Bob Arias with Gordon Radley
Bob Arias was a Peace Corps Volunteer in Colombia from 1964 to 1966. After his tour he worked for the Peace Corps for a number of years, and with various administrations. In 2001 — his last assignment, he moved on a report on Safety and Security for the Peace Corps. Then in 2003 he returned to Oregon to become the Executive Director of the CASA program. However, by 2009 he was back with the agency, first serving in Panama and Paraguay as a Crisis Corps/Peace Corps Response Volunteer, and then in Colombia where his Peace Corps service began nearly fifty years ago.
After The New York Times article by Simon Romero about Gordon Radley’s trip to the site of where his older brother had perished in Colombia was published on August 24, 2011, and reprinted on this blog, Bob dropped me a note and some additional photographs of this journey and his connection with it, and Radley’s farewell at the spot where his brother Larry and David Crozier had died, the first PCVs to lose their lives while serving in the Peace Corps.
I was the only Peace Corps Volunteer to be invited by United States Ambassador P. Michael McKinley to attend this ceremony. I had just returned to Colombia as a Peace Corps Response Volunteer, and I had only been in country a week when I was asked to represent the Peace Corps. It was for me a very emotional trip.
We flew two Black Hawks and were escorted by military helicopters across the isolated jungle mountain range in the Choco region of Colombia to the site of the crash.
We are accompanied by the current Peace Corps Country Director, George Baldino, and several members of the press.

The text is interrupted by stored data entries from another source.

/-! ## updLink -/

@[simp] theorem State.updLink_pending (n : Nat) (g : Link → Link) : (s.updLink n g).pending = s.pending := rfl
@[simp] theorem State.updLink_edge (n : Nat) (g : Link → Link) : (s.updLink n g).edge = s.edge := rfl
@[simp] theorem State.updLink_regs (n : Nat) (g : Link → Link) : (s.updLink n g).regs = s.regs := rfl
@[simp] theorem State.updLink_staged (n : Nat) (g : Link → Link) : (s.updLink n g).staged = s.staged := rfl
@[simp] theorem State.updLink_commit (n : Nat) (g : Link → Link) : (s.updLink n g).commit = s.commit := rfl
@[simp] theorem State.updLink_run (n : Nat) (g : Link → Link) : (s.updLink n g).run = s.run := rfl
@[simp] theorem State.updLink_esc (n : Nat) (g : Link → Link) : (s.updLink n g).esc = s.esc := rfl
@[simp] theorem State.updLink_job (n : Nat) (g : Link → Link) : (s.updLink n g).job = s.job := rfl
@[simp] theorem State.updLink_bt (n : Nat) (g : Link → Link) : (s.updLink n g).bt = s.bt := rfl
@[simp] theorem State.updLink_unclean (n : Nat) (g : Link → Link) : (s.updLink n g).unclean = s.unclean := rfl
@[simp] theorem State.updLink_uncleanNext (n : Nat) (g : Link → Link) : (s.updLink n g).uncleanNext = s.uncleanNext := rfl
@[simp] theorem State.updLink_counters (n : Nat) (g : Link → Link) : (s.updLink n g).counters = s.counters := rfl
@[simp] theorem State.updLink_waiters (n : Nat) (g : Link → Link) : (s.updLink n g).waiters = s.waiters := rfl
@[simp] theorem State.updLink_shadows (n : Nat) (g : Link → Link) : (s.updLink n g).shadows = s.shadows := rfl
@[simp] theorem State.updLink_tiles (n : Nat) (g : Link → Link) : (s.updLink n g).tiles = s.tiles := rfl
@[simp] theorem State.updLink_lanes (n : Nat) (g : Link → Link) : (s.updLink n g).lanes = s.lanes := rfl
@[simp] theorem State.updLink_xout (n : Nat) (g : Link → Link) : (s.updLink n g).xout = s.xout := rfl
@[simp] theorem State.updLink_net (n : Nat) (g : Link → Link) : (s.updLink n g).net = s.net := rfl
@[simp] theorem State.updLink_credits (n : Nat) (g : Link → Link) : (s.updLink n g).credits = s.credits := rfl
@[simp] theorem State.updLink_slotUse (n : Nat) (g : Link → Link) : (s.updLink n g).slotUse = s.slotUse := rfl
@[simp] theorem State.updLink_consOps (n : Nat) (g : Link → Link) : (s.updLink n g).consOps = s.consOps := rfl
@[simp] theorem State.updLink_sigOps (n : Nat) (g : Link → Link) : (s.updLink n g).sigOps = s.sigOps := rfl
@[simp] theorem State.updLink_refFrom (n : Nat) (g : Link → Link) : (s.updLink n g).refFrom = s.refFrom := rfl
@[simp] theorem State.updLink_clearEnd (n : Nat) (g : Link → Link) : (s.updLink n g).clearEnd = s.clearEnd := rfl
@[simp] theorem State.updLink_wires (n : Nat) (g : Link → Link) : (s.updLink n g).wires = s.wires := rfl
@[simp] theorem State.updLink_w1cSets (n : Nat) (g : Link → Link) : (s.updLink n g).w1cSets = s.w1cSets := rfl
@[simp] theorem State.updLink_roots (n : Nat) (g : Link → Link) : (s.updLink n g).roots = s.roots := rfl
@[simp] theorem State.updLink_dram (n : Nat) (g : Link → Link) : (s.updLink n g).dram = s.dram := rfl
@[simp] theorem State.updLink_dramBad (n : Nat) (g : Link → Link) : (s.updLink n g).dramBad = s.dramBad := rfl
@[simp] theorem State.updLink_permute (n : Nat) (g : Link → Link) : (s.updLink n g).permute = s.permute := rfl
@[simp] theorem State.updLink_armBeat (n : Nat) (g : Link → Link) : (s.updLink n g).armBeat = s.armBeat := rfl
@[simp] theorem State.updLink_stopBeat (n : Nat) (g : Link → Link) : (s.updLink n g).stopBeat = s.stopBeat := rfl
@[simp] theorem State.updLink_refTick (n : Nat) (g : Link → Link) : (s.updLink n g).refTick = s.refTick := rfl
@[simp] theorem State.updLink_errs (n : Nat) (g : Link → Link) : (s.updLink n g).errs = s.errs := rfl
@[simp] theorem State.updLink_ports (n : Nat) (g : Link → Link) : (s.updLink n g).ports = s.ports := rfl
@[simp] theorem State.updLink_qps (n : Nat) (g : Link → Link) : (s.updLink n g).qps = s.qps := rfl
@[simp] theorem State.updLink_sent (n : Nat) (g : Link → Link) : (s.updLink n g).sent = s.sent := rfl
@[simp] theorem State.updLink_crown (n : Nat) (g : Link → Link) : (s.updLink n g).crown = s.crown := rfl
@[simp] theorem State.updLink_flash (n : Nat) (g : Link → Link) : (s.updLink n g).flash = s.flash := rfl
@[simp] theorem State.updLink_seqr (n : Nat) (g : Link → Link) : (s.updLink n g).seqr = s.seqr := rfl
@[simp] theorem State.updLink_reg (n : Nat) (g : Link → Link) : (s.updLink n g).reg = s.reg := rfl
@[simp] theorem State.updLink_tap (n : Nat) (g : Link → Link) : (s.updLink n g).tap = s.tap := rfl
@[simp] theorem State.updLink_freeCtr (n : Nat) (g : Link → Link) : (s.updLink n g).freeCtr = s.freeCtr := rfl
@[simp] theorem State.updLink_fld (n : Nat) (g : Link → Link) (h : RegField) (a b : Nat) : (s.updLink n g).fld h a b = s.fld h a b := rfl
@[simp] theorem State.updLink_beat (n : Nat) (g : Link → Link) : (s.updLink n g).beat = s.beat := rfl
@[simp] theorem State.updLink_self (n : Nat) (g : Link → Link) : (s.updLink n g).self = s.self := rfl
@[simp] theorem State.updLink_profile (n : Nat) (g : Link → Link) : (s.updLink n g).profile = s.profile := rfl
@[simp] theorem State.updLink_tile (n : Nat) (g : Link → Link) (u : Nat) : (s.updLink n g).tile u = s.tile u := rfl
@[simp] theorem State.updLink_root (n : Nat) (g : Link → Link) (u : Nat) : (s.updLink n g).root u = s.root u := rfl
@[simp] theorem State.updLink_rve (n : Nat) (g : Link → Link) (u : Nat) : (s.updLink n g).rve u = s.rve u := rfl
@[simp] theorem State.updLink_ctr (n : Nat) (g : Link → Link) (u : Nat) : (s.updLink n g).ctr u = s.ctr u := rfl
@[simp] theorem State.updLink_value (n : Nat) (g : Link → Link) (u : Nat) : (s.updLink n g).value u = s.value u := rfl
@[simp] theorem State.updLink_port (n : Nat) (g : Link → Link) (u : Nat) : (s.updLink n g).port u = s.port u := rfl
@[simp] theorem State.updLink_qp (n : Nat) (g : Link → Link) (u : Nat) : (s.updLink n g).qp u = s.qp u := rfl
@[simp] theorem State.updLink_rc (n : Nat) (g : Link → Link) : (s.updLink n g).rc = s.rc := rfl
@[simp] theorem State.updLink_atRc (n : Nat) (g : Link → Link) : (s.updLink n g).atRc = s.atRc := rfl
@[simp] theorem State.updLink_cycleNow (n : Nat) (g : Link → Link) : (s.updLink n g).cycleNow = s.cycleNow := rfl
@[simp] theorem State.updLink_errCycle (n : Nat) (g : Link → Link) : (s.updLink n g).errCycle = s.errCycle := rfl
@[simp] theorem State.updLink_sigCycle (n : Nat) (g : Link → Link) : (s.updLink n g).sigCycle = s.sigCycle := rfl
@[simp] theorem State.updLink_inRun (n : Nat) (g : Link → Link) : (s.updLink n g).inRun = s.inRun := rfl
@[simp] theorem State.updLink_idleRun (n : Nat) (g : Link → Link) : (s.updLink n g).idleRun = s.idleRun := rfl
@[simp] theorem State.updLink_ticking (n : Nat) (g : Link → Link) : (s.updLink n g).ticking = s.ticking := rfl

We flew over the same area where the failed DC-3 had flown on Easter Sunday morning in 1962. The crash site was no more than a postage size piece of land, cleared by the military. Because they were fearful the FARC might attack, the ceremony itself was kept brief for our safety.
Gordon took a few moments to be alone with his fallen brother . . . a moving moment for all of us. And then he began to play Beethoven’s Ode to Joy on his harmonica in tribute to and memory of Larry. It was, I think, a fitting way to bring closure to the memory of these PCVs, and of all the PCVs who have died in service over the last fifty years of the Peace Corps. I wish Sarge had been there to share it with all of us.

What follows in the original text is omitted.